[hebrew] Re: variation selectors for combining characters (was: Hebrew composition model, with cantillation marks)

From: Philippe Verdy ([email protected])
Date: Tue Nov 04 2003 - 10:14:27 EST

Next message: Jill Ramonsky: "RE: UTF-16 inside UTF-8"

Previous message: David E. Hollingsworth: "Re: UTF-16 inside UTF-8"
Messages sorted by: [ date ] [ thread ] [ subject ] [ author ] [ attachment ]
Mail actions: [ respond to this message ] [ mail a new topic ]
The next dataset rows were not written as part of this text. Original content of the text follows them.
-- ==== Sys2Proof/Machine/Ops.lean ====
section
/-! DEFINITION. The operations the meanings share: named updates of the state, events and attention, the survey state's test,
records of the log, the second boundary's parts, taking a request on a port, and the beginning of a restart. -/

namespace Sys2Proof.Machine

/-! ## Named updates -/

/-- The state with another clock. -/
def State.setClock (s : State) (c : Clock) : State := { s with clock := c }
/-- The state with other survey controller items. -/
def State.setSurvey (s : State) (c : SurveyCtl) : State := { s with survey := c }
/-- The state with another base table. -/
def State.setBases (s : State) (b : List BaseEntry) : State := { s with bases := b }
/-- The state with another loop context. -/
def State.setLoop (s : State) (l : LoopCtx) : State := { s with loop := l }
/-- The state with another closure queue. -/
def State.setQueue (s : State) (q : List ClosureEntry) : State := { s with queue := q }
/-- The state with another log. -/
def State.setLog (s : State) (l : Log) : State := { s with log := l }
/-- The state with another meter port. -/
def State.setMeter (s : State) (m : MeterPort) : State := { s with meter := m }
/-- The state with another survey port. -/
def State.setUart (s : State) (u : SurveyPort) : State := { s with uart := u }
/-- The state with another correction chain. -/
def State.setChain (s : State) (c : Chain) : State := { s with chain := c }
/-- The state with another latitude-factor cache. -/
def State.setCache (s : State) (c : Option CacheEntry) : State := { s with cache := c }
/-- The state with another occupation controller. -/
def State.setOcc (s : State) (o : Occupation) : State := { s with occ := o }
/-- The state with another position p of the closure in flight. -/
def State.setClosurePos (s : State) (p : Option Nat) : State := { s with closurePos := p }
/-- The state with another pending position. -/
def State.setPendingPos (s : State) (p : Option Position) : State := { s with pendingPos := p }
/-- The state with another constants store. -/
def State.setStore (s : State) (t : Store) : State := { s with store := t }
/-- The state with other non-volatile images. -/
def State.setNv (s : State) (i : Images) : State := { s with nv := i }
/-- The state with other supplies. -/
def State.setSupply (s : State) (p : Supply) : State := { s with supply := p }
/-- The state with another stage of start-up. -/
def State.setStartUp (s : State) (g : Option Stage) : State := { s with startUp := g }
/-- The state with other output lines. -/
def State.setPins (s : State) (p : Pins) : State := { s with pins := p }
/-- The state with another queue of commands. -/
def State.setPending (s : State) (q : List Instr) : State := { s with pending := q }

/-! ## Supplies and start-up -/

/-- The part receives frames: VDD is present and RESETn is not held low (R138). -/
def State.receiving (s : State) : Bool := s.supply.vdd && !s.supply.resetLow

/-- The main domain runs: VDD is present and no restart waits for RESETn (R138). -/
def State.powered (s : State) : Bool := s.supply.vdd && !s.supply.restartDue
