/-- START_UP_STAGE (section 7.6): stages 2, 3 and 5 of a restart, each a whole next state. With no restart in progress, or with RESETn low
or no VDD, no stage is taken (the model's choice, log 5). -/
def Obligations.StartUpStagesInOrder : Prop :=
  ∀ (s : State) (baudsel : Bool),
    ((s.startUp = none ∨ s.supply.vdd = false ∨ s.supply.resetLow = true) →
      exec (.startUpStage baudsel) s = .next s) ∧
    (s.supply.vdd = true → s.supply.resetLow = false →
      (s.startUp = some .mainDomain →
        exec (.startUpStage baudsel) s =
          .next { s with
            meter := { slot := .idle, txn := none, expected := none, cursor := none, events := 1, mask := 0x1FFF }
            uart :=
              { rx := .hunt, buf := [], timer := false, out := none, rate := if baudsel then .b115200 else .b57600,
                overruns := 0, cursor := none, events := 1, mask := 0x1FFF }
            chain := { tf := 0, primed := false, live := none, stale := true, lost := 0 }
            cache := none
            occ :=
              { state := .none, run := 0, ref := none, window := List.replicate 32 false, gap := 0, sums := .clear,
                counts := { gaps := 0, losses := 0, loss := false }, staleness := 0 }
            closurePos := none
            pendingPos := none
            startUp := some .constants }) ∧
      (s.startUp = some .constants →
        exec (.startUpStage baudsel) s =
          .next { s with
            store :=
              { work := s.nv.constants, dirty := .all false, defaulted := s.nv.invalid, commit := none, digest := 0,
                computing := true }
            startUp := some .surveyState }) ∧
      (s.startUp = some .finish →
        exec (.startUpStage baudsel) s =
          .next { s with closurePos := s.queue.head?.map fun e => e.a.seq + 1, startUp := none }))

/-- Stage 4 sets the survey state from the restart's cause, the state found and the DEFAULTED marks, and changes nothing else (R142). -/
def Obligations.SurveyStateAfterRestart : Prop :=
  ∀ (s : State) (baudsel : Bool),
    s.supply.vdd = true → s.supply.resetLow = false → s.startUp = some .surveyState →
    let becomes := fun x : SurveyState =>
      exec (.startUpStage baudsel) s =
        .next { s with survey := { s.survey with state := x }, startUp := some .finish }
    (s.survey.lastCause = .powerLost → becomes .unset) ∧
    (s.survey.lastCause ≠ .powerLost →
      (s.survey.state = .unset → becomes .unset) ∧
      (s.survey.state = .ready → (∀ b, s.store.defaulted.get b = false) → becomes .ready) ∧
      (s.survey.state = .ready → (∃ b, s.store.defaulted.get b = true) → becomes .unset) ∧
      (s.survey.state = .survey → becomes .held) ∧
      (s.survey.state = .held → becomes .held))

/-- VDD_FALL, VBAK_FAIL and RESETN_ASSERT (section 7.6): the retained domain stands while either supply holds it, and its mark is lost with
both; the images stand; a failing VBAK under VDD, and RESETn, change their pin alone. What a domain without supply holds is free
(log 4); VDD_FALL carries VBAK's level (the model's choice, log 16), and with VDD absent it does not occur and changes nothing (the
model's choice, log 5). -/
def Obligations.SuppliesFallAndFail : Prop :=
  ∀ (s : State) (vbak : Bool),
    let retained := fun t : State =>
      t.clock = s.clock ∧ t.survey = s.survey ∧ t.bases = s.bases ∧ t.loop = s.loop ∧ t.queue = s.queue ∧
        t.log = s.log ∧ t.mark = s.mark
    (s.supply.vdd = true → ∃ t, exec (.vddFall vbak) s = .next t ∧
      t.supply = { vdd := false, vbak := vbak, resetLow := s.supply.resetLow, restartDue := false } ∧
      t.startUp = none ∧ t.nv = s.nv ∧ (vbak = true → retained t) ∧ (vbak = false → t.mark = false)) ∧
    (s.supply.vdd = false → exec (.vddFall vbak) s = .next s) ∧
    (s.supply.vdd = true → exec .vbakFail s = .next { s with supply := { s.supply with vbak := false } }) ∧
    (s.supply.vdd = false → ∃ t, exec .vbakFail s = .next t ∧
      t.supply = { s.supply with vbak := false } ∧ t.mark = false ∧ t.nv = s.nv ∧ t.startUp = s.startUp) ∧
    exec .resetnAssert s = .next { s with supply := { s.supply with resetLow := true } }
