@[simp] theorem opLoadBase_frame (p : Port) (id v : U32) :
    (opLoadBase p id v s).1.clock = s.clock ∧ (opLoadBase p id v s).1.survey = s.survey ∧
      (opLoadBase p id v s).1.loop = s.loop ∧ (opLoadBase p id v s).1.queue = s.queue ∧
      (opLoadBase p id v s).1.log = s.log ∧ (opLoadBase p id v s).1.mark = s.mark ∧
      (opLoadBase p id v s).1.chain = s.chain ∧ (opLoadBase p id v s).1.cache = s.cache ∧
      (opLoadBase p id v s).1.occ = s.occ ∧ (opLoadBase p id v s).1.closurePos = s.closurePos ∧
      (opLoadBase p id v s).1.pendingPos = s.pendingPos ∧ (opLoadBase p id v s).1.store = s.store ∧
      (opLoadBase p id v s).1.nv = s.nv ∧ (opLoadBase p id v s).1.supply = s.supply ∧
      (opLoadBase p id v s).1.startUp = s.startUp ∧ (opLoadBase p id v s).1.pins = s.pins ∧
      (opLoadBase p id v s).1.free = s.free ∧ (opLoadBase p id v s).1.pauses = s.pauses ∧
      (opLoadBase p id v s).1.pending = s.pending := by
  unfold opLoadBase
  repeat' split
  all_goals simp

@[simp] theorem opDropBase_frame (p : Port) (id : U32) :
    (opDropBase p id s).1.clock = s.clock ∧ (opDropBase p id s).1.survey = s.survey ∧
      (opDropBase p id s).1.loop = s.loop ∧ (opDropBase p id s).1.queue = s.queue ∧ (opDropBase p id s).1.log = s.log ∧
      (opDropBase p id s).1.mark = s.mark ∧ (opDropBase p id s).1.chain = s.chain ∧
      (opDropBase p id s).1.cache = s.cache ∧ (opDropBase p id s).1.occ = s.occ ∧
      (opDropBase p id s).1.closurePos = s.closurePos ∧ (opDropBase p id s).1.pendingPos = s.pendingPos ∧
      (opDropBase p id s).1.store = s.store ∧ (opDropBase p id s).1.nv = s.nv ∧
      (opDropBase p id s).1.supply = s.supply ∧ (opDropBase p id s).1.startUp = s.startUp ∧
      (opDropBase p id s).1.pins = s.pins ∧ (opDropBase p id s).1.free = s.free ∧
      (opDropBase p id s).1.pauses = s.pauses ∧ (opDropBase p id s).1.pending = s.pending := by
  unfold opDropBase
  repeat' split
  all_goals simp

@[simp] theorem opReadBases_frame (p : Port) (id : U32) :
    (opReadBases p id s).1.clock = s.clock ∧ (opReadBases p id s).1.survey = s.survey ∧
      (opReadBases p id s).1.bases = s.bases ∧ (opReadBases p id s).1.loop = s.loop ∧
      (opReadBases p id s).1.queue = s.queue ∧ (opReadBases p id s).1.log = s.log ∧
      (opReadBases p id s).1.mark = s.mark ∧ (opReadBases p id s).1.chain = s.chain ∧
      (opReadBases p id s).1.cache = s.cache ∧ (opReadBases p id s).1.occ = s.occ ∧
      (opReadBases p id s).1.closurePos = s.closurePos ∧ (opReadBases p id s).1.pendingPos = s.pendingPos ∧
      (opReadBases p id s).1.store = s.store ∧ (opReadBases p id s).1.nv = s.nv ∧
      (opReadBases p id s).1.supply = s.supply ∧ (opReadBases p id s).1.startUp = s.startUp ∧
      (opReadBases p id s).1.pins = s.pins ∧ (opReadBases p id s).1.free = s.free ∧
      (opReadBases p id s).1.pauses = s.pauses ∧ (opReadBases p id s).1.pending = s.pending := by
  simp [opReadBases]

@[simp] theorem opSoftReset_frame :
    (opSoftReset s).1.clock = s.clock ∧ (opSoftReset s).1.bases = s.bases ∧ (opSoftReset s).1.loop = s.loop ∧
      (opSoftReset s).1.queue = s.queue ∧ (opSoftReset s).1.mark = s.mark ∧ (opSoftReset s).1.chain = s.chain ∧
      (opSoftReset s).1.cache = s.cache ∧ (opSoftReset s).1.occ = s.occ ∧ (opSoftReset s).1.closurePos = s.closurePos ∧
      (opSoftReset s).1.pendingPos = s.pendingPos ∧ (opSoftReset s).1.nv = s.nv ∧ (opSoftReset s).1.pins = s.pins ∧
      (opSoftReset s).1.free = s.free ∧ (opSoftReset s).1.pauses = s.pauses ∧ (opSoftReset s).1.pending = s.pending := by
  simp [opSoftReset, State.beginRestart_kept]

end

/-! ## The requests that can change a field -/

section
variable {s : State} {i : Instr} {p : Port} {r : Req} (hi : i.request = some (p, r))
include hi

theorem operationOf_clock (_ : r ≠ .setClock) :
    (operationOf i s).1.clock = s.clock := by
  cases i <;> simp only [Instr.request, Option.some.injEq, Prod.mk.injEq, reduceCtorEq] at hi <;>
    obtain ⟨rfl, rfl⟩ := hi <;> first | contradiction | simp [operationOf]

theorem operationOf_survey (_ : r ≠ .setClock) (_ : r ≠ .commit) (_ : r ≠ .openSurvey) (_ : r ≠ .closeSurvey)
    (_ : r ≠ .resume) (_ : r ≠ .setLine) (_ : r ≠ .occupy) (_ : r ≠ .occupyNext) (_ : r ≠ .softReset) :
    (operationOf i s).1.survey = s.survey := by
  cases i <;> simp only [Instr.request, Option.some.injEq, Prod.mk.injEq, reduceCtorEq] at hi <;>
    obtain ⟨rfl, rfl⟩ := hi <;> first | contradiction | simp [operationOf]

theorem operationOf_bases (_ : r ≠ .loadBase) (_ : r ≠ .dropBase) :
    (operationOf i s).1.bases = s.bases := by
  cases i <;> simp only [Instr.request, Option.some.injEq, Prod.mk.injEq, reduceCtorEq] at hi <;>
    obtain ⟨rfl, rfl⟩ := hi <;> first | contradiction | simp [operationOf]
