/-- Settles O54: one clause per byte, frame or event, each by the receiver's equation for it. -/
theorem surveyPortFollowsItsStates : Obligations.SurveyPortFollowsItsStates := by
  refine ⟨fun c a => ⟨checkByte _, rfl, (byteSum_eq_zero_iff _).1 (byteSum_checked _)⟩, fun s t b rest hexec => ?_,
    fun s bytes h => exec_surveyFrameOverrun h bytes, fun s hv hl => ?_, fun s hv hdue => ?_⟩
  · obtain rfl : s.receiveBytes [b] = t := Host.Outcome.next.inj hexec
    rfl
  · have hr := State.receiving_of hv hl
    intro judged overruns hunting dropped
    have hjudged {bytes : List Byte} {l type : Byte} {rest : List Byte}
        (h : s.receiveBytes bytes = s.judgeFrame (l :: type :: rest)) : judged bytes l type rest := by
      have hexec : exec (.surveyFrameReject bytes) s = .next (s.judgeFrame (l :: type :: rest)) := congrArg Host.Outcome.next h
      obtain ⟨hsum, hcode, hpl⟩ := s.judgeFrame_long l type rest
      exact ⟨fun h1 => hexec.trans (congrArg _ (hsum h1)), fun h1 h2 => hexec.trans (congrArg _ (hcode h1 h2)),
        fun h1 r h2 h3 => hexec.trans (congrArg _ (hpl h1 r h2 h3))⟩
    refine ⟨fun hrx ho => ⟨fun b hb => ?_, ?_, fun l hbad => ?_, fun l type rest h1 h2 hlen => ?_⟩,
      fun hrx b => ⟨fun hbuf hbad => ?_, fun l rest hbuf h1 h2 hlen => ?_, fun l type rest hbuf h1 h2 hlen => ⟨?_, ?_⟩⟩,
      fun hrx ho => ⟨?_, fun l rest h1 h2 hlen => ?_⟩,
      fun hrx => ⟨fun hbuf b hbad => ?_, fun b l rest hbuf h1 h2 hlen => ?_, fun tail l rest hne hbuf h1 h2 hlen => ?_⟩,
      fun ht => ⟨fun hrx => ?_, fun hrx => ?_⟩, fun ht => ?_⟩
    · rw [exec_surveyByte hr, State.receiveByte_stray hrx hb]
    · rw [exec_surveyByte hr, State.receiveByte_sync hrx ho]
      rfl
    · refine congrArg Host.Outcome.next ?_
      rw [State.receiveBytes_of_receiving hr, State.receiveByte_sync hrx ho, State.receiveBytes_single (by exact hr),
        State.receiveByte_badLength rfl rfl ((badLength_iff l).2 hbad)]
      rfl
    · exact hjudged (State.receiveBytes_frame hr hrx ho (badLength_eq_false h1 h2) (congrArg (· + 1) hlen))
    · rw [exec_surveyByte hr, State.receiveByte_badLength hrx hbuf ((badLength_iff b).2 hbad)]
      rfl
    · rw [exec_surveyByte hr, State.receiveByte_collect (by rw [hrx]; decide) hbuf (badLength_eq_false h1 h2) hlen]
      rfl
    · refine hjudged ((State.receiveBytes_single hr b).trans ?_)
      exact State.receiveByte_judge hrx hbuf (badLength_eq_false h1 h2) (congrArg (· + 1) hlen)
    · rintro hsum r i rfl hpl
      rw [exec_surveyByte hr, State.receiveByte_judge hrx hbuf (badLength_eq_false h1 h2) (congrArg (· + 1) hlen)]
      exact State.judgeFrame_good hr hsum hpl
    · rw [exec_surveyFrameOverrun (.inl ho), State.receiveBytes_single hr, State.receiveByte_overrun hrx ho]
      rfl
    · rw [exec_surveyFrameOverrun (.inl ho), State.receiveBytes_of_receiving hr, State.receiveByte_overrun hrx ho,
        State.receiveBytes_drop (by exact hr) (List.cons_ne_nil l rest) rfl (badLength_eq_false h1 h2) hlen rfl]
      exact congrArg (fun x => Host.Outcome.next { s with uart := { s.uart with
        rx := x, buf := [], timer := false, overruns := overruns } }) hrx.symm
    · rw [exec_surveyFrameOverrun (.inr hrx), State.receiveBytes_single hr,
        State.receiveByte_badLength_discard hrx hbuf ((badLength_iff b).2 hbad)]
      rfl
    · rw [exec_surveyFrameOverrun (.inr hrx), State.receiveBytes_single hr,
        State.receiveByte_collect (by rw [hrx]; decide) hbuf (badLength_eq_false h1 h2) hlen]
      rfl
    · rw [exec_surveyFrameOverrun (.inr hrx), State.receiveBytes_drop hr hne hbuf (badLength_eq_false h1 h2) hlen hrx]
      rfl
    · rw [exec_interByteTimeout_runs hr ht, State.timeOut, hrx]
      obtain hbuf | ⟨x, hbuf⟩ | ⟨x, y, zs, hbuf⟩ : s.uart.buf = [] ∨ (∃ x, s.uart.buf = [x]) ∨ ∃ x y zs, s.uart.buf = x :: y :: zs := by
        rcases s.uart.buf with _ | ⟨x, _ | ⟨y, zs⟩⟩ <;> simp
      all_goals rw [hbuf]; rfl
    · rw [exec_interByteTimeout_runs hr ht, State.timeOut, hrx]
      rfl
    · exact congrArg Host.Outcome.next (if_neg (by rw [ht, Bool.and_false]; decide))
  · have hp : s.powered = true := by rw [State.powered, hv, hdue]; rfl
    refine ⟨fun o ho => ⟨?_, fun hs => ?_, fun hs => ?_⟩, fun ho => ⟨?_, ?_⟩⟩
    · rw [exec_operationAnswer hp, State.answer]
      simp only [ho]
      rfl
    · rw [exec_responseSent hp, State.responseSent]
      simp only [ho, hs, if_true]
      rfl
    · rw [exec_responseSent hp, State.responseSent]
      simp only [ho, hs, Bool.false_eq_true, if_false]
    · rw [exec_operationAnswer hp, State.answer]
      simp only [ho]
    · rw [exec_responseSent hp, State.responseSent]
      simp only [ho]

end Sys2Proof.Machine

/-! SUPPORT. The digest (section 8.6), supplies and restarts (section 7.6), the meter port's transactions (section 9.1), and the first
power-on. -/

namespace Sys2Proof.Machine

/-! ## The digest and the loss of an image -/

theorem digestOf_nil : digestOf [] = 0 := by decide

theorem digestOf_append (bytes : List Byte) (x : Byte) : digestOf (bytes ++ [x]) = ~~~(digestByte (~~~digestOf bytes) x) := by
  rw [digestOf, digestOf, List.foldl_append, BitVec.not_not]
  rfl

theorem exec_digestComplete_idle {s : State} (h : ¬(s.storeLive && s.store.computing) = true) : exec .digestComplete s = .next s :=
  congrArg Host.Outcome.next (if_neg h)

/-- Settles O45: the digest is a fold over the bytes, and both events are guarded. -/
theorem digestAndImageLoss : Obligations.DigestAndImageLoss := by
  refine fun s b => ⟨fun hlive hc => congrArg Host.Outcome.next (if_pos (by rw [hlive, hc]; rfl)), fun h => ?_,
    fun bytes x => ⟨digestOf_nil, digestOf_append bytes x⟩, fun reg x => rfl, fun k => ?_,
    fun hv => congrArg Host.Outcome.next (if_pos hv), fun hv => ?_⟩
  · refine exec_digestComplete_idle ?_
    rw [Bool.and_eq_true]
    rintro ⟨hlive, hc⟩
    simp only [State.storeLive, State.mainLive, Bool.and_eq_true, bne_iff_ne] at hlive
    obtain ⟨⟨-, hmain⟩, hconstants⟩ := hlive
    obtain h | h | h := h
    · exact absurd (hc.symm.trans h) (by decide)
    · exact hmain h
    · exact hconstants h
  · simp only [Constants.image, CalBlock.image, TideBlock.image, List.append_assoc]
  · refine congrArg Host.Outcome.next ((if_neg (by rw [hv]; decide)).trans ?_)
    cases b <;> rfl

/-! ## Restarts -/

/-- What a restart leaves that does not lose the retained domain (R139 to R141, R145). -/
theorem State.beginRestart_eq_of_kept (s : State) {c : Cause} (hc : c ≠ .powerLost) :
    s.beginRestart c =
      { s with
        log := { s.log with records := s.log.records.map (abandonRecord s.clock.value c.endCause) }
        survey := { s.survey with lastCause := c }
        meter := { s.meter with slot := .idle, txn := none }
        uart := { s.uart with rx := .hunt, buf := [], timer := false, out := none }
        store := { s.store with commit := none }
        supply := { s.supply with restartDue := false }
        startUp := some .mainDomain } := by
  rw [State.beginRestart, if_neg hc]
  rfl

theorem Supply.ready_eq {x : Supply} (hv : x.vdd = true) (hl : x.resetLow = false) :
    { x with restartDue := false } = { vdd := true, vbak := x.vbak, resetLow := false, restartDue := false } := by
  rw [hv, hl]

/-- Settles O47: each event begins its restart or changes its pin. -/
theorem restartBegins : Obligations.RestartBegins := by
  intro s p cut kept lost up
  have hretained {x : Supply} {c : Cause} (hc : c ≠ .powerLost) (hx : { x with restartDue := false } = up) :
      (s.setSupply x).beginRestart c = cut (kept c.endCause) c up := by
    rw [State.beginRestart_eq_of_kept _ hc, ← hx]
    rfl
  have hlost {x : Supply} (hx : { x with restartDue := false } = up) :
      (s.setSupply x).beginRestart .powerLost = cut lost .powerLost up := by
    rw [← hx]
    rfl
  refine ⟨fun hv => congrArg Host.Outcome.next (if_pos hv), fun hv hl => ?_, fun hv hl hm => ?_, fun hv hl hm => ?_,
    fun hl => congrArg Host.Outcome.next (if_neg (by rw [hl]; decide)), fun hl hv => ?_,
    fun hl hv => ⟨fun hd => ?_, fun hd hm => ?_, fun hd hm => ?_⟩, fun hready => ?_⟩
  · refine congrArg Host.Outcome.next ((if_neg (by rw [hv]; decide)).trans ?_)
    exact if_pos hl
  · rw [exec_vddRise_restarts hv hl, State.powerCause_of_mark hm, hretained (by decide) (by rw [hl])]
    rfl
  · rw [exec_vddRise_restarts hv hl, State.powerCause_of_noMark hm, hlost (by rw [hl])]
  · refine congrArg Host.Outcome.next ((if_pos hl).trans ?_)
    exact if_neg (by rw [hv]; decide)
  · rw [exec_resetnRelease_restarts hv hl, if_neg (by rw [hd]; decide), hretained (by decide) (by rw [hv])]
    rfl
  · rw [exec_resetnRelease_restarts hv hl, if_pos hd, State.powerCause_of_mark hm, hretained (by decide) (by rw [hv])]
    rfl
  · rw [exec_resetnRelease_restarts hv hl, if_pos hd, State.powerCause_of_noMark hm, hlost (by rw [hv])]
  · have hopen : s.portOpen p 0 = true := (Bool.and_eq_true_iff.1 hready).1
    obtain ⟨hv, hl⟩ := State.portOpen_supply hopen
    rw [exec_softReset_restarts hready, State.beginRestart_eq_of_kept _ (by decide)]
    have hup : { s.supply with restartDue := false } = up := Supply.ready_eq hv hl
    rw [← hup]
    cases p <;> rfl
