-- ==== Sys2Proof/Machine/HostPort.lean ====
section
/-!
DEFINITION. The host interface: INIT, AVAIL, START, STATUS and illegal words (45_host_interface.md).
-/
namespace Sys2Proof.Machine

/-- INIT (R220): every row of R20 to its reset value; it records no cause and is legal in every state. -/
def execInit (s : State) : Host.Outcome State Fault Refusal :=
  .next (respond ackResponse { beginCommand (clearDecoder s) with
    prevCap := 0#16, raw := [], dd := [], out := [], dt := 0 })

/-- AVAIL (R221): RESP bit 0 = RDY. -/
def execAvail (s : State) : Host.Outcome State Fault Refusal :=
  .next (respond (if s.rdy then 1#32 else 0#32) (beginCommand s))

/-- START (R222): a re-arm in READY, no effect but RESP elsewhere. -/
def execStart (s : State) : Host.Outcome State Fault Refusal :=
  .next (respond ackResponse (if s.st = .ready then reArm (beginCommand s) else beginCommand s))

/-- STATUS 0 (R223). -/
def execStatusControl (s : State) : Host.Outcome State Fault Refusal :=
  .next (respond (controlView s) (beginCommand s))

/-- STATUS 1 (R223). -/
def execStatusCounters (s : State) : Host.Outcome State Fault Refusal :=
  .next (respond (countersView s) (beginCommand s))

/-- STATUS 2 (R223). -/
def execStatusCapture (s : State) : Host.Outcome State Fault Refusal :=
  .next (respond (captureView s) (beginCommand s))

/-- ILLEGAL (R224): RESP <- 0x8000_0000, nothing else changes, no cause is recorded. -/
def execIllegal (s : State) : Host.Outcome State Fault Refusal :=
  .next (respond errResponse (beginCommand s))

end Sys2Proof.Machine
end

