-- ==== Sys2Proof/Machine/Manchester.lean ====
section
/-!
DEFINITION. The Manchester Bit Decoder, the RXV3 and RXV2 arm of EDGE and CAPTURE (42_manchester_decoder.md).
-/
namespace Sys2Proof.Machine

/-- Emit(m): lastBit takes every decoded bit; in RXV2 the dump flag toggles and every second bit is dumped
(R141, R145). -/
def emitBit (m : Bool) (s : State) : Progress :=
  let s := { s with lastBit := m }
  if s.st = .rxv2 then
    if s.dump then .run { s with dump := false }
    else writeBit m { s with dump := true }
  else writeBit m s

/-- RxShort() (R142), with the V2.1 structural check before the emit (R146). -/
def rxShort (s : State) : Progress :=
  if s.pend then
    let s := { s with pend := false }
    if s.st = .rxv2 then
      if s.psp then raiseReset .structuralViolation s
      else (emitBit s.lastBit { s with psp := true }).andThen fun s => .run (armTimer s)
    else (emitBit s.lastBit s).andThen fun s => .run (armTimer s)
  else .run (armTimer { s with pend := true })

/-- RxLong() (R143). -/
def rxLong (s : State) : Progress :=
  if s.pend then raiseReset .structuralViolation s
  else
    let s := if s.st = .rxv2 then { s with psp := false } else s
    (emitBit (!s.lastBit) s).andThen fun s => .run (armTimer s)

/-- RxNoise() (R144). -/
def rxNoise (s : State) : Progress :=
  if s.cfg.consts.minBitsNoise ≤ s.cur.toNat then .run { s with st := .ready, armed := false }
  else raiseReset .syncFailure s

/-- DecodeStep(c) (R140). -/
def decodeStep (c : PulseClass) (s : State) : Progress :=
  match c with
  | .short => rxShort s
  | .long => rxLong s
  | .noise => rxNoise s

end Sys2Proof.Machine
end

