-- ==== Sys2Proof/Machine/Step.lean ====
section
/-!
DEFINITION. One step of the block: one command off CMD, decoded and executed atomically (20_memory.md rule R66).
-/
namespace Sys2Proof.Machine

/-- The command word `w` on the state that has accepted it: a legal word runs its command, an illegal one the ILLEGAL
effect (R90, R224). -/
def runWord (w : Word) (s : State) : Host.Outcome State Fault Refusal :=
  match decode w with
  | .ok i => exec i s
  | .error _ => execIllegal s

/-- One step: an ill-formed parameter set is refused (R9); with no command on CMD the block waits; else the oldest
command is accepted and run (R37, R38, R244). -/
def step (s : State) : Host.Outcome State Fault Refusal :=
  if s.cfg.wf then
    match s.pending with
    | [] => .next (waitForCommand s)
    | c :: rest => runWord c.cmd (acceptCommand c rest s)
  else .refused .illFormedParameters

/-- `s` with the opcode table's word `w` in front of the commands CMD delivers next, so that `step` runs exactly it. -/
def State.withFetchWord (s : State) (nbits w : Nat) : State := offerWord (tableWord nbits w) s

end Sys2Proof.Machine
end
From: "Philippe Verdy" <[email protected]>
> All that can be done is to create a new variation selector for combining
> characters. It could be created:
> - either within a new generic set of variation selectors for combining
> characters (noted CVSn here) to produce sequences like <HEBREW POINT
> METEG><CVSn>;
> - or as Hebrew specific variation selectors for Hebrew combining
> characters (noted HVSn here); this would produce sequences like <HEBREW
> POINT METEG><HEBREW HVSn> which should be treated at <HEBREW POINT METEG>
by
> renderers or collators that do not implement this variation selector.
>
> In either case, such types of variation selector sequences needed to
> override the rendered position of the previous combining character should
be
> allowed only for registered sequences, like with other base characters
with
> known variants.

I forgot also the problem caused by the normalization of combining sequences
which would include such variation selector sequences. Such sequence would
need to be stable across normalization and should be treated equivalently in
all canonically equivalent order.

Suppose that other diacritics are coded before METEG:
<BASE(cc=0)><diacritic(cc=x)><METEG(cc=y)><HVS (cc=0)>
- if x > y, then normalization will reorder it to:
<BASE(cc=0)><METEG(cc=y)><diacritic(cc=x)><HVS (cc=0)>
and so the HVS will not work as expected to create a glyph variant of the
METEG, but of the other diacritic.
- if x < y, then normalization will keep the order, but the second sequence
will still be canonically equivalent to the first one.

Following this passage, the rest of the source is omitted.